“My father believed a real man didn’t read, and my parents hoped I’d get some sense and find a job in insurance.”
“Because I’ve been so bad at looking after myself, how would I ever look after a kid? But the old cliche applied: they handed her to me, and my world turned upside down – and I realised I was now going to be vulnerable in more ways than I expected.”
“My own life has had so many twists that I keep thinking I’ll have one blessing that is not in disguise.”
“Whenever dark things happen in my life, there is always some dark humour.”
“The only book in our home was the Bible. My parents forbade books. They thought I needed help because I wanted to be a writer!”
“The tourist board have put a bounty on me head, but they like the biz from tourists.”
“I’d kill to be a poet.”
“I always had this notion of a noir novel in Galway. The city is exploding, emigration has reversed, and we are fast becoming a cosmopolitan city.”
“I committed a cardinal sin as a kid. I never spoke, and my mother thought there was something seriously wrong with me. A silent child is regarded as a problem in Ireland, and I just read all the time.”
“I was a failed actor, but for 25 years, I got to go on stage anyway, and I loved it.
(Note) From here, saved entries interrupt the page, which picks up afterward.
-- ==== Sys2Proof/Machine/Partitions.lean ====
section
/-! DEFINITION. Partitions: create, quiesce, resume, reset, remove; ownership of objects and memory; cache classes; translation
roots; dirty logging (R105-R115, R121, R133-R139, R145). Capsules are in `Capsules`. -/

namespace Sys2Proof.Machine

/-- Change a partition's row. -/
def State.mapPart (s : State) (p : Nat) (f : Part → Part) : State :=
  { s with io := { s.io with parts := Table.modify {} s.io.parts p f } }

/-- A guest's number (R105). -/
def guestOk (p : Nat) : Bool := within p 1 63

/-- The numbers of the objects of a kind that a guest owns (R107). -/
def State.ownedBy (s : State) (p kind : Nat) : List Nat :=
  (s.owners.filter fun o => decide (o.2 = p) && decide (o.1 / 65536 = kind)).map fun o => o.1 % 65536

/-- Invalidate the IOTLB entries that a condition picks (R121). -/
def State.invalidate (s : State) (drop : TlbEntry → Bool) : State := { s with io := s.io.invalidate drop }

/-- PARTITION_CREATE (cmd 0x0201). -/
def cmdPartitionCreate : Command where
  opcode := 0x0201
  paramLen := 16
  used := [(0, 0, 16), (8, 0, 64)]
  manager := true
  range r := guestOk (r.byte 0) && decide (r.byte 1 < 8) && aligned (r.field 8 8) 4096 && decide (r.field 8 8 < 2 ^ 40)
  checks r s := [
    ((s.io.part (r.byte 0)).state != .free, .partitionState),
    (decide ((s.io.cacheClass (r.byte 1)).wayMask = 0), .classConflict)]
  run r s :=
    let p := r.byte 0
    let root : Root := { enable := decide (r.field 8 8 ≠ 0), addr := r.field 8 8 }
    let s1 := s.mapPart p fun _ => { state := .active, cacheClass := r.byte 1 }
    let s2 : State := { s1 with
      io := { s1.io.setWindow p {} with msRoot := Table.put {} s1.io.msRoot p root, psRoot := Table.put {} s1.io.psRoot p {} } }
    .done s.now (s2.invalidate fun e => e.part == p)

/-- PARTITION_CREATE. -/
def execPartitionCreate (r : Request) (s : State) : Host.Outcome State Fault Refusal := cmdPartitionCreate.step r s

/-- Park the queues of a partition that are still at work (R133). A segment is one step, so each is at a boundary. -/
def State.parkQueues (s : State) (p : Nat) : State :=
  s.each (s.ownedBy p kindQueue) fun s1 q =>
    s1.mapQueue q fun d => if d.runnable then { d with state := .parkedQuiesce } else d

/-- The flows that a partition owns, not FREE. -/
def State.flowsOwned (s : State) (p : Nat) : List Nat :=
  (s.flow.flows.filter fun f => f.2.state != .free && decide (f.2.owner = p)).map fun f => f.1

/-- PARTITION_QUIESCE (cmd 0x0202, R133). -/
def cmdPartitionQuiesce : Command where
  opcode := 0x0202
  paramLen := 8
  used := [(0, 0, 24), (4, 0, 16)]
  manager := true
  range r := guestOk (r.byte 0) && decide (r.byte 1 ≤ 1) && decide (r.byte 2 ≤ 1)
  checks r s := [((s.io.part (r.byte 0)).state != .active, .partitionState)]
  run r s :=
    let p := r.byte 0
    let drain := decide (r.byte 1 = 1)
    let s1 := s.mapPart p fun x =>
      { x with state := .quiescing, drain := drain, holdSafe := decide (r.byte 2 = 1), drainUntil := s.now + r.field 4 2 * 1000,
               drainExpired := false, writesIgnored := 0, drained := 0 }
    let s2 := s1.each (s1.flowsOwned p) fun s3 id =>
      s3.mapFlow id fun f => if f.state = .admitted then { f with state := .held } else f
    let s3 := (if drain then s2 else s2.parkQueues p).quiesceLin p
    let s4 := if r.byte 2 = 1 then s3.each (s3.ownedBy p kindLoad) State.applyEntry else s3
    .accepted s.now s4

/-- PARTITION_QUIESCE. -/
def execPartitionQuiesce (r : Request) (s : State) : Host.Outcome State Fault Refusal := cmdPartitionQuiesce.step r s

/-- Whether a partition still has work in flight that quiet waits for (R133, R331; the rows on quiescing owners of 16 and 17). -/
def State.inFlight (s : State) (p : Nat) : Bool :=
  ((s.io.window p).intake.any fun l => !l.2.isEmpty) ||
  ((s.ownedBy p kindQueue).any fun q => (s.queueOf q).runnable) ||
  ((s.ownedBy p kindPort).any fun i => (s.portOf i).transfer.isSome) ||
  ((s.ownedBy p kindLin).any fun c => (s.linOf c).commander && (s.linOf c).running) ||
  (s.cipher.ops.any fun o => decide (o.issuer = p)) || (s.fair.ops.any fun o => decide (o.issuer = p))

/-- Entries of a command ring that have not been read. -/
def Ring.unread (x : Ring) : Nat := (x.tail + x.size - x.head) % x.size

/-- PARTITION_QUIET (R106, R145). -/
def execPartitionQuiet (partition : Nat) (s : State) : Host.Outcome State Fault Refusal :=
  let x := s.io.part partition
  if !s.computeOn || s.absent || !guestOk partition || x.state != .quiescing || s.inFlight partition then .next s
  else
    let w := s.io.window partition
    let parked := (s.ownedBy partition kindQueue).filter fun q =>
      (s.queueOf q).state == .parkedQuiesce || (s.queueOf q).state == .parkedFault
    .next (((s.mapPart partition fun x => { x with state := .quiet }).raise
      { unit := 0, code := 0x0202, partition := partition,
        detail := pack [(0, 2, parked.length), (2, 2, x.drained), (4, 2, (w.ring (.cmd 0)).unread), (6, 2, w.heldCpl.length),
          (8, 4, x.writesIgnored), (12, 2, partition)] } [0]).opEnd 0x0202 .done)

/-- QUIESCE_DRAIN_LIMIT (R133). -/
def execQuiesceDrainLimit (partition : Nat) (s : State) : Host.Outcome State Fault Refusal :=
  let x := s.io.part partition
  if s.computeOn && x.state == .quiescing && x.drain && !x.drainExpired && decide (x.drainUntil ≤ s.now) then
    .next ((s.parkQueues partition).mapPart partition fun x => { x with drainExpired := true })
  else .next s

/-- PARTITION_RESUME (cmd 0x0203, R106, R174, R330). -/
def cmdPartitionResume : Command where
  opcode := 0x0203
  paramLen := 8
  used := [(0, 0, 8)]
  manager := true
  range r := guestOk (r.byte 0)
  checks r s := [
    ((s.io.part (r.byte 0)).state == .free || (s.io.part (r.byte 0)).state == .active, .partitionState),
    ((s.io.part (r.byte 0)).state == .quiescing, .quiesceRequired)]
  run r s :=
    let p := r.byte 0
    let s1 := s.mapPart p fun x => { x with state := .active }
    let s2 := s1.each (s1.ownedBy p kindQueue) fun s3 q =>
      s3.mapQueue q fun d => if d.state = .parkedQuiesce then { d with state := .waiting } else d
    let s3 := s2.each (s2.flowsOwned p) fun s4 id =>
      s4.mapFlow id fun f => if f.state = .held then { f with state := .admitted } else f
    .finish .done (pack [(8, 8, s.now)]) (s3.resumeLin p) fun t => t.readRings p

/-- PARTITION_RESUME. -/
def execPartitionResume (r : Request) (s : State) : Host.Outcome State Fault Refusal := cmdPartitionResume.step r s

/-- Forget a partition's flows without an event (R136, R174): how many there were. -/
def State.dropFlows (s : State) (p : Nat) : State × Nat :=
  let ids := s.flowsOwned p
  ((s.each ids State.freeFlow).recompute, ids.length)

/-- A queue as a partition reset leaves it, with what it was attached to (R136). That the attachment is part of the context: DESIGN
CHOICE (log entry 37). -/
def State.clearQueue (s : State) (q : Nat) : State :=
  let s1 := match (s.queueOf q).attach with
    | .endpointTx e c => s.mapEndpoint e fun x => { x with txQueue := Table.put 0 x.txQueue c 0 }
    | .endpointRx e c => s.mapEndpoint e fun x => { x with rxQueue := Table.put 0 x.rxQueue c 0 }
    | _ => s
  s1.mapQueue q fun _ => {}

/-- A load channel's configuration at its reset values; what the output, the wire and the protections are doing stays. -/
def LoadChannel.deconfigured (c : LoadChannel) (n : Nat) : LoadChannel :=
  let d := LoadChannel.atReset n
  { c with
    restartAuto := d.restartAuto, fine := d.fine, offProbe := d.offProbe, testPermit := d.testPermit, phaseAuto := d.phaseAuto,
    intProtect := d.intProtect, intDiag := d.intDiag, vector := d.vector, ocThreshold := d.ocThreshold, retryMax := d.retryMax,
    restartDelay := d.restartDelay, retryWindow := d.retryWindow, olFilter := d.olFilter, olFine := d.olFine,
    pwmPeriod := d.pwmPeriod, phaseUnits := d.phaseUnits, deadTime := d.deadTime, reversalMs := d.reversalMs,
    params := d.params, policy := d.policy, measure := none, trips := 0, dropped := 0, flags := 0 }

/-- A load channel after a reset of its partition keeps its settings; after a removal it goes to its safe-state entry and loses them
(R136, R408). -/
def State.releaseLoad (s : State) (remove : Bool) (n : Nat) : State :=
  if remove then
    let s1 := s.applyEntry n
    ({ s1 with time := { s1.time with pwmGangs := leaveGang s1.time.pwmGangs n } } : State).mapLoad n fun c => c.deconfigured n
  else s.mapLoad n fun c => { c with measure := none }

/-- The objects of a partition that are neither queues nor load channels go back to their reset values (R136, R295, R331, R424,
R528). -/
def State.resetObjects (s : State) (p : Nat) : State :=
  let s1 := s.each (s.ownedBy p kindCan) fun t o => t.mapObj o fun _ => {}
  let s2 := s1.each (s1.ownedBy p kindSense) fun t i =>
    { t.mapSense i fun _ => {} with time := { t.time with senseGangs := leaveGang t.time.senseGangs i } }
  let s3 := s2.each (s2.ownedBy p kindCvu) fun t n => t.mapCvu n fun _ => {}
  let s4 := s3.each (s3.ownedBy p kindLin) fun t c => t.mapLin c fun _ => {}
  let s5 := s4.each (s4.ownedBy p kindPort) fun t i => t.mapPort i fun x => { pinLevel := x.pinLevel }
  s5.each (s5.ownedBy p kindWindow) fun t w => t.mapFairWindow w fun _ => {}

/-- The safety cores of a partition (R457): halted, and after a removal with their TCM cleared and unassigned. -/
def State.releaseCores (s : State) (p : Nat) (remove : Bool) : State :=
  s.each ((span 0 8).filter fun c => Table.get none s.io.safetyPart c = some p) fun t c =>
    if remove then
      { t.mapCore c fun _ => {} with
        io := { t.io with safetyPart := Table.put none t.io.safetyPart c none, vpend := Table.put 0 t.io.vpend c 0 } }
    else t.mapCore c fun x => { x with running := false }

/-- An owner mask without a partition. -/
def maskWithout (m p : Nat) : Nat := setBit m p false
I’ve still got the day job, and the travel bug.”
“I decided to write books, just to prove to myself that I was still alive, if nothing else.”
“I had wanted to write English crime novels based on the American hard-boiled style, and for the first two novels about Brixton, the critics didn’t actually know I was Irish.”
“We haven’t had crime writers, and for a long time in the Republic, we didn’t seem to have a crime problem as such.”
“Crime fiction is the new rock n’ roll.”
“After five awful movies, I admitted failure and said I was not cut out to be an actor. But how many people get a chance to live their dream?”
“Jack Taylor was a private investigator in Galway, which seemed like madness. I used lots of Galway-isms, which seemed like madness, too.”